What to produce: Show every line from the data below that includes "obtain".

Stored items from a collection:
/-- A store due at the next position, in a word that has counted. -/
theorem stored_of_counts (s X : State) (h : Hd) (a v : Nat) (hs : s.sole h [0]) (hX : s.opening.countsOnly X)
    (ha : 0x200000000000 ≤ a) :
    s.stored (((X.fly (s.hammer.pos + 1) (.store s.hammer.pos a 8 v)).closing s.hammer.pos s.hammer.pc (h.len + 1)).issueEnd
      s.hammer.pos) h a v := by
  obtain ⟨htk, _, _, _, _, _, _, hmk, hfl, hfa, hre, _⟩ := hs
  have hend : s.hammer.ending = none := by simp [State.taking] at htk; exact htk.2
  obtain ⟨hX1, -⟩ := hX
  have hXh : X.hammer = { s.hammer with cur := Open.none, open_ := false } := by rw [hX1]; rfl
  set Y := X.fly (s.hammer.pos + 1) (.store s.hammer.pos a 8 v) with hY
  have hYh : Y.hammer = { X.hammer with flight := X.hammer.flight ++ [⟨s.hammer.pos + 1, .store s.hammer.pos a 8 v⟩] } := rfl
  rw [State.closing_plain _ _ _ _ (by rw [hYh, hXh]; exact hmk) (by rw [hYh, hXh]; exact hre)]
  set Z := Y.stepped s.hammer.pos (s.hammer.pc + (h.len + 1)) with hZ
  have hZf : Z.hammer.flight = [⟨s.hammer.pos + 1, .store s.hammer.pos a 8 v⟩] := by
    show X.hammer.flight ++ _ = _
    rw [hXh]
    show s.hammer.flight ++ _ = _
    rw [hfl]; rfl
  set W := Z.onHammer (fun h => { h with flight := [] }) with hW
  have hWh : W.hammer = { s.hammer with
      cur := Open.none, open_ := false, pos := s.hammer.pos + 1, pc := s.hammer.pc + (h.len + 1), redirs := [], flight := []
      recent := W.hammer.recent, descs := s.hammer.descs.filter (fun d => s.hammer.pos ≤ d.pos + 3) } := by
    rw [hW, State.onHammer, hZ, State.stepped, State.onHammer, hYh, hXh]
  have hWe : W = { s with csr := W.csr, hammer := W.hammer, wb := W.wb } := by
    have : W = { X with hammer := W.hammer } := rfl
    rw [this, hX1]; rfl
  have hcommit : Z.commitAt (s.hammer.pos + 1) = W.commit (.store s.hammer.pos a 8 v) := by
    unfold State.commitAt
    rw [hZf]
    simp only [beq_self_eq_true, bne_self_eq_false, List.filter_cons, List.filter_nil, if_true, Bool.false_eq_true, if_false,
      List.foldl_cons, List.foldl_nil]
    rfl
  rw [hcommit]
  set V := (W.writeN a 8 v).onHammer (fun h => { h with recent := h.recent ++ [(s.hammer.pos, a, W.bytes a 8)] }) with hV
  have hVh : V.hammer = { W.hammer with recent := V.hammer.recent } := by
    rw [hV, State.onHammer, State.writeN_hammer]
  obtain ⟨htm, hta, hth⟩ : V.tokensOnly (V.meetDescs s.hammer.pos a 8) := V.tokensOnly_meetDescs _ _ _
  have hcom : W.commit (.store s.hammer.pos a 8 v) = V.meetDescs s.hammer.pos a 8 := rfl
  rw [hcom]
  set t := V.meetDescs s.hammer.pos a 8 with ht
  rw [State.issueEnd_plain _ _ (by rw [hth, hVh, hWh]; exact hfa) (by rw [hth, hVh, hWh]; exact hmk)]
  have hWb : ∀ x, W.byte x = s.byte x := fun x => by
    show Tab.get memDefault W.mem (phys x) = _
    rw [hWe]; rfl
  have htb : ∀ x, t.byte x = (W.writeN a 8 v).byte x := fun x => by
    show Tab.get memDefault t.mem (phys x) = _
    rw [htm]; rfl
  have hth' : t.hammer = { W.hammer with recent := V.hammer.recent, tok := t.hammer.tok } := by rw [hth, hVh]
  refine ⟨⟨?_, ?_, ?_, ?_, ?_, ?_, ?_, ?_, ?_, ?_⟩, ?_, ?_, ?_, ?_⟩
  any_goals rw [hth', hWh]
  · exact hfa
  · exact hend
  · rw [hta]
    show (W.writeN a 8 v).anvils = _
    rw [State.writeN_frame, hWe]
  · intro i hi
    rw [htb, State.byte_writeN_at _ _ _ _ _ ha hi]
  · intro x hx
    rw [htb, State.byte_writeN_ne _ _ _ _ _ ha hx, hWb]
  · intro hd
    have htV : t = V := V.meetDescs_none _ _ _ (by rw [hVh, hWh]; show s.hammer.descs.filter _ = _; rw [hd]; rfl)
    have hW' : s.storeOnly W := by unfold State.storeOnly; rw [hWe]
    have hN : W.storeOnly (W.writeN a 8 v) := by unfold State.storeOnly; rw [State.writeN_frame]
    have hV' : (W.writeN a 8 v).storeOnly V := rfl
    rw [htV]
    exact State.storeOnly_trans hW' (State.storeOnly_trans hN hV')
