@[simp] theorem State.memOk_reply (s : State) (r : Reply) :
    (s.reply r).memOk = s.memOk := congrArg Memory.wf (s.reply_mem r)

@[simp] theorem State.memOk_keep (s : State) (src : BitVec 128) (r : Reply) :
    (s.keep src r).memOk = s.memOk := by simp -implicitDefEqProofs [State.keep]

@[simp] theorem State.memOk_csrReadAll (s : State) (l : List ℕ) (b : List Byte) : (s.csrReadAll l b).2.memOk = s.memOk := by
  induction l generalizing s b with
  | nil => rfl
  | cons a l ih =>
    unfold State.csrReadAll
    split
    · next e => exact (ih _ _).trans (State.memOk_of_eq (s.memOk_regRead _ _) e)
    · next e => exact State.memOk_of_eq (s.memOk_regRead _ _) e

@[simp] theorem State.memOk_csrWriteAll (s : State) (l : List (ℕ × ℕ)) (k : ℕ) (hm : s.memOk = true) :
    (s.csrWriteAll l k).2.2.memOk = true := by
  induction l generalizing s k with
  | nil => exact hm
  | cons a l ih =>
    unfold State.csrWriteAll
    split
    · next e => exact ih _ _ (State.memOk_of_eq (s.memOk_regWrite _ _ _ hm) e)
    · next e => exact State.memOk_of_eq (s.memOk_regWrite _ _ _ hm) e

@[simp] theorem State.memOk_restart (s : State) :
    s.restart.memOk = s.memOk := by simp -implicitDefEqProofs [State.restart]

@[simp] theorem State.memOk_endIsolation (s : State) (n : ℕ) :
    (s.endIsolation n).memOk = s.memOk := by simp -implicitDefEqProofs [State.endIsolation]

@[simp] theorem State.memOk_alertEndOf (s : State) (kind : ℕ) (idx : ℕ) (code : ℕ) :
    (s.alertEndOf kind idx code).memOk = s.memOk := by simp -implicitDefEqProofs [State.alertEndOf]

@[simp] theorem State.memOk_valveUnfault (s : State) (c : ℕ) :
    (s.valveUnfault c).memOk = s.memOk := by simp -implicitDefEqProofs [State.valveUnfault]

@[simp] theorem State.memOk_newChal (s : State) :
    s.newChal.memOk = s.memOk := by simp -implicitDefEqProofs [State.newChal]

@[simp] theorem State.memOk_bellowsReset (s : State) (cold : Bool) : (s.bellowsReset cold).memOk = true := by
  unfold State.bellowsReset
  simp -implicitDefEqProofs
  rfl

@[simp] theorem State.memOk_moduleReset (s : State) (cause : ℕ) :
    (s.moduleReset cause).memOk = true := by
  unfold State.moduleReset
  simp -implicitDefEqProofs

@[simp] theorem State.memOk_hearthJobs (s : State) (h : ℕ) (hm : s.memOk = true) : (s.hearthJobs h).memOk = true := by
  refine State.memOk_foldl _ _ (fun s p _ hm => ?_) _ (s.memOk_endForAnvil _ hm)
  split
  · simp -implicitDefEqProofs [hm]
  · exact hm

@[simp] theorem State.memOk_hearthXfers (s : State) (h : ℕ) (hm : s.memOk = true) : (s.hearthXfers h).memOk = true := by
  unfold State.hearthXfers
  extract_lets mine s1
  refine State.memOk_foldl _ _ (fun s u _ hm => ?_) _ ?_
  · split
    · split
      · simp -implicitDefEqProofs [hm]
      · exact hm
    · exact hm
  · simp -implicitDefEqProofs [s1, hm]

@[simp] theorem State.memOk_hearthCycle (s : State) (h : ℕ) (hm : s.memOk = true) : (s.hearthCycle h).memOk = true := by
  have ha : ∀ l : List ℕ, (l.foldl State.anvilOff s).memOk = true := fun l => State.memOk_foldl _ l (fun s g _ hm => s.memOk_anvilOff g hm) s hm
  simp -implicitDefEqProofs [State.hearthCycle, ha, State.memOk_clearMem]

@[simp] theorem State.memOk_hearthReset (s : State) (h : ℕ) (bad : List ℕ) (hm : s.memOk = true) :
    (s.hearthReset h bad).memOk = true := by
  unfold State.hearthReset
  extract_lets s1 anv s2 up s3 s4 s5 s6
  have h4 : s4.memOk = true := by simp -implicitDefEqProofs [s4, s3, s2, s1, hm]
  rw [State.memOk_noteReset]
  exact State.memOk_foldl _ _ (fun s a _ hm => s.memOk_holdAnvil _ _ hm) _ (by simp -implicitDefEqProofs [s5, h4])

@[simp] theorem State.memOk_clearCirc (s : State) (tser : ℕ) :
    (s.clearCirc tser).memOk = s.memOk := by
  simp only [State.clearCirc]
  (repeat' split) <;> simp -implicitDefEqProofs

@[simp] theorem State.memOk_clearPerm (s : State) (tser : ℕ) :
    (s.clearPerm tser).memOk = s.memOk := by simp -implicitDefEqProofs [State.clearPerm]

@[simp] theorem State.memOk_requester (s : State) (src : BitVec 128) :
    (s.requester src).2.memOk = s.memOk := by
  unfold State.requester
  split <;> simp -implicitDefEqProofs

Result of this exercise:
  obtain ⟨htk, _, _, _, _, _, _, hmk, hfl, hfa, hre, _⟩ := hs
  obtain ⟨hX1, -⟩ := hX
  obtain ⟨htm, hta, hth⟩ : V.tokensOnly (V.meetDescs s.hammer.pos a 8) := V.tokensOnly_meetDescs _ _ _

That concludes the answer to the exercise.